South Park Church, by God’s curious design, was the place where Son City and then Willow Creek Community Church were incubated during the tenure of a youth pastor named Bill Hybels in the 1970s. By the 1990s, through the influence of Hybels’ megachurch model, the idea of how to do church in America had changed from a true community-based ministry to the regional church.
As the church-growth movement changed church culture, the marks of a successful pastor changed as well. Any local minister now had to preach as well as the high-profile megachurch pastors who were flooding the airwaves. He needed to be as focused on the family as Jim Dobson and as able a counselor as the call-in psychologists. He needed to be as skilled an administrator as a Harvard MBA and a charismatic leader as well. Do I need to go on? The office of pastor went from being a position of great honor to a job requiring a remarkably diverse skill set that no one person could ever perform quite as well as the “composite” quilted together in the minds of consumer-oriented church shoppers.

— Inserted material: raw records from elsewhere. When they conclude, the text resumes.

/-- spec/44_decoder.md R91 at the stand-alone port: the rows FRAME56, VALID, CURRENT, MAXIMUM, MINIMUM and AVERAGE answer
what Decode gives for the presented buffer and change nothing else; on a buffer of its row each variant answers a
reading of its hold type. The port's own state is the model's choice (log 11, 14). -/
def Obligations.FrameRowsAnswerDecode : Prop :=
  ∀ (s : State) (buf : List Byte) (now : Time),
    (∀ f ∈ [Instr.frame56, Instr.frame56Valid, Instr.frame56Current, Instr.frame56Maximum, Instr.frame56Minimum,
        Instr.frame56Average],
      ∃ t, exec (f buf now) s = .next t ∧ t.port = { s.port with out := decodeFrame Config.nanSentinel buf now } ∧
        KeepsBlock s t) ∧
    (∀ p ∈ [(Instr.frame56Current, HoldType.current), (Instr.frame56Maximum, .maximum),
        (Instr.frame56Minimum, .minimum), (Instr.frame56Average, .average)],
      (p.1 buf now).wellFormed = true →
        ∃ t r, exec (p.1 buf now) s = .next t ∧ t.port.out = .ok r ∧ r.hold = p.2)

/-- spec/44_decoder.md R94, R97, R100, R101: the 32-bit fields, one by one: a value is extracted for its channel, the meter
temperature for none, the unknown field is discarded. A field as a step of its own is the model's choice (log 12). -/
def Obligations.ValueFieldsAreExtracted : Prop :=
  ∀ (s : State) (v : Pattern),
    (∀ p ∈ [(Instr.fieldCf0, (0 : Fin 4)), (Instr.fieldCf1, 1), (Instr.fieldCf2, 2), (Instr.fieldCf3, 3)],
      ∃ t, exec (p.1 v) s = .next t ∧ FieldAnswers (.cf p.2 v) s t) ∧
    (∀ p ∈ [(Instr.fieldHf0, (0 : Fin 4)), (Instr.fieldHf1, 1), (Instr.fieldHf2, 2), (Instr.fieldHf3, 3)],
      ∃ t, exec (p.1 v) s = .next t ∧ FieldAnswers (.hf p.2 v) s t) ∧
    (∃ t, exec (.fieldMt v) s = .next t ∧ FieldAnswers (.meter v) s t) ∧
    (∃ t, exec (.fieldUnk v) s = .next t ∧ FieldAnswers .discarded s t)

/-- spec/44_decoder.md R95, R98: the error flags, one by one, each extracted for its channel. A field as a step of its own
is the model's choice (log 12). -/
def Obligations.FlagFieldsAreExtracted : Prop :=
  ∀ (s : State) (v : Byte),
    (∀ p ∈ [(Instr.fieldCe0, (0 : Fin 4)), (Instr.fieldCe1, 1), (Instr.fieldCe2, 2), (Instr.fieldCe3, 3)],
      ∃ t, exec (p.1 v) s = .next t ∧ FieldAnswers (.ce p.2 v) s t) ∧
    (∀ p ∈ [(Instr.fieldHe0, (0 : Fin 4)), (Instr.fieldHe1, 1), (Instr.fieldHe2, 2), (Instr.fieldHe3, 3)],
      ∃ t, exec (p.1 v) s = .next t ∧ FieldAnswers (.he p.2 v) s t)

/-- spec/44_decoder.md R93, R102, R103, R104: the first field is the marker or BadSync, the hold type is mapped or is
InvalidHoldType, the trailer is discarded and the clock sampled. A field as a step of its own is the model's choice
(log 12). -/
def Obligations.SyncHoldAndTrailerFields : Prop :=
  ∀ (s : State) (v : BitVec 40) (hc : Byte) (tr : BitVec 16) (now : Time),
    (∃ t, exec (.fieldSync v) s = .next t ∧
      FieldAnswers (if v = 0x01340055AA#40 then .marker else .badSync) s t) ∧
    (∃ t, exec (.fieldHc hc) s = .next t ∧
      (∀ h : HoldType, hc.toNat = (holdCode h).toNat → FieldAnswers (.hold h) s t) ∧
      (3 < hc.toNat → FieldAnswers .invalidHoldType s t)) ∧
    (∃ t, exec (.fieldTr tr now) s = .next t ∧ FieldAnswers (.captime now) s t)

/-- spec/44_decoder.md R91, spec/30_encoding.md R46: the 21 fields of a buffer, presented one after another, are extracted in
21 steps that leave the block alone, and what Decode makes of the answers in frame order is what Decode answers in one piece.
A field as a step of its own is the model's choice (log 12), the queue too (log 1). -/
def Obligations.FieldByFieldIsDecode : Prop :=
  ∀ (s : State) (buf : List Byte) (now : Time) (nan : Pattern) (more : List Input), buf.length = 56 →
    s.inputs = fieldInputs buf now ++ more →
    ∃ os t, fieldRun 21 s = some (os, t) ∧ assemble nan Locals.init os = decodeFrame nan buf now ∧
      t.inputs = more ∧ KeepsBlock { s with inputs := more } t ∧ t.port.out = s.port.out ∧ t.port.code = s.port.code

/-- spec/30_encoding.md R51: the hold-type codes, and the 252 that are none. That the mapping answers on an output of the
decoder port is the model's choice (log 12). -/
def Obligations.HoldCodesMap : Prop :=
  ∀ s : State,
    (∀ p ∈ [(Instr.hcCurrent, HoldType.current), (Instr.hcMaximum, .maximum), (Instr.hcMinimum, .minimum),
        (Instr.hcAverage, .average)],
      ∃ t, exec p.1 s = .next t ∧ t.port = { s.port with code := .hold p.2 } ∧ KeepsBlock s t) ∧
    (∀ hc : Byte, 3 < hc.toNat →
      ∃ t, exec (.hcInvalid hc) s = .next t ∧ t.port = { s.port with code := .invalidHoldType } ∧ KeepsBlock s t)

/-- spec/20_memory.md R34, R36 (an inference of the spec, "derived: from rule R34"): reading 1, 2 or 4 bytes, least
significant first. -/
def Obligations.MemReadIsLittleEndian : Prop :=
  ∀ (buf : List Byte) (a : Nat),
    (a + 1 ≤ buf.length → memRead buf a 1 = (buf.getD a 0).toNat) ∧
    (a + 2 ≤ buf.length → memRead buf a 2 = (buf.getD a 0).toNat + 256 * (buf.getD (a + 1) 0).toNat) ∧
    (a + 4 ≤ buf.length → memRead buf a 4 = (buf.getD a 0).toNat + 256 * (buf.getD (a + 1) 0).toNat
      + 65536 * (buf.getD (a + 2) 0).toNat + 16777216 * (buf.getD (a + 3) 0).toNat)

/-- spec/30_encoding.md R46: a field's value is its slice of the frame vector. -/
def Obligations.FieldsAreSlicesOfTheFrame : Prop :=
  ∀ (buf : List Byte) (a n : Nat), buf.length = 56 → a + n ≤ 56 →
    (frameVector buf).toNat / 256 ^ a % 256 ^ n = memRead buf a n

I served 28 years in pastoral ministry followed to date by 8 years of “other” ministries—seminary professor, consultant, coach and author. I never had a dramatic “call” to the ministry or mission field. My journey into pastoral ministry came because I believed that God’s gifting in my life overlapped with pastoral ministry skills but now overlaps quite well with my current “assignments.” As a result, I never engender my ministry with a romanticized sense of vocational call that would set me up for easily quashed idealism.

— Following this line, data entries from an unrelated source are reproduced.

-- ==== Sys2Proof/Laws/PayloadRead.lean ====
section
/-! SUPPORT. The payload bytes: what storing one leaves, and that Decode's answer is a result. -/

namespace Sys2Proof.Machine

theorem storePayload_read (s : State) (b : Byte) (a : Nat) :
    Memory.read (storePayload s b).buf a = if a = s.cnt then some b else Memory.read s.buf a := by
  simp [storePayload]

/-- The bytes before the stored one stay. -/
theorem storePayload_bytes (s : State) (b : Byte) (n : Nat) (h : n ≤ s.cnt) :
    bufBytes (storePayload s b) 0 n = bufBytes s 0 n := by
  apply bufBytes_ext (by simp)
  intro i hi
  rw [bufBytes_getElem?, if_pos hi, Nat.zero_add]
  simp only [bufByte, storePayload_read, if_neg (show i ≠ s.cnt by omega)]
  rfl

/-- The bytes up to the stored one. -/
theorem storePayload_all (s : State) (b : Byte) :
    bufBytes (storePayload s b) 0 (s.cnt + 1) = bufBytes s 0 s.cnt ++ [b] := by
  apply bufBytes_ext (by simp)
  intro i hi
  rw [Nat.zero_add]
  simp only [bufByte, storePayload_read]
  by_cases h : i = s.cnt
  · simp [h]
  · rw [List.getElem?_append_left (by simp; omega), bufBytes_getElem?, if_pos (by omega), Nat.zero_add, if_neg h]
    rfl

/-- A payload byte in PAYLOAD with room in the buffer. -/
theorem execRxPayload_ok {s : State} {b : Byte} {now : Time} (hp : s.phase = .payload) (hc : s.cnt ≤ 55) :
    exec (.rxPayload b now) s = .next (rxPayloadState s b now) :=
  execRxPayload_next.mpr ⟨hp, by simp [Config.frameLen]; omega, rfl⟩

/-- Decode always answers a result. -/
theorem decodeFrame_done (nan : Pattern) (buf : List Byte) (now : Time) : (decodeFrame nan buf now).kindCode ≠ 0 := by
  by_cases hl : buf.length = 56
  · by_cases hm : buf.take 5 = Config.marker
    · rw [decodeFrame_body hl hm]; split <;> simp [Res.kindCode]
    · rw [decodeFrame_sync hl hm]; simp [Res.kindCode]
  · rw [decodeFrame_size hl]; simp [Res.kindCode]

end Sys2Proof.Machine
end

Although the era of the megachurch is not yet over, the luster seems to be fading as many are turning (or returning) to a different mindset—the missional church. The recent REVEAL project at Willow Creek was accompanied by an honest confession that the megachurch movement significantly missed the mark and needs to be rethought. Being “missional” rather than “mission minded” is nurturing a new paradigm in which the pastor is not the multitalented superstar, but the shepherd who equips the multigifted congregation—where all believers comprehend their “mission.”
True “Kingdom thinking” will spread. I believe that in the future we will see more and more churches with new models of staffing and ministry as the missional paradigm bears fruit. It is unlikely we will return to the pastoral models of the 1950s or again see lifelong careers in the secular world—all of which will reduce some of the expectations and the pressure that accompany pastoral ministry.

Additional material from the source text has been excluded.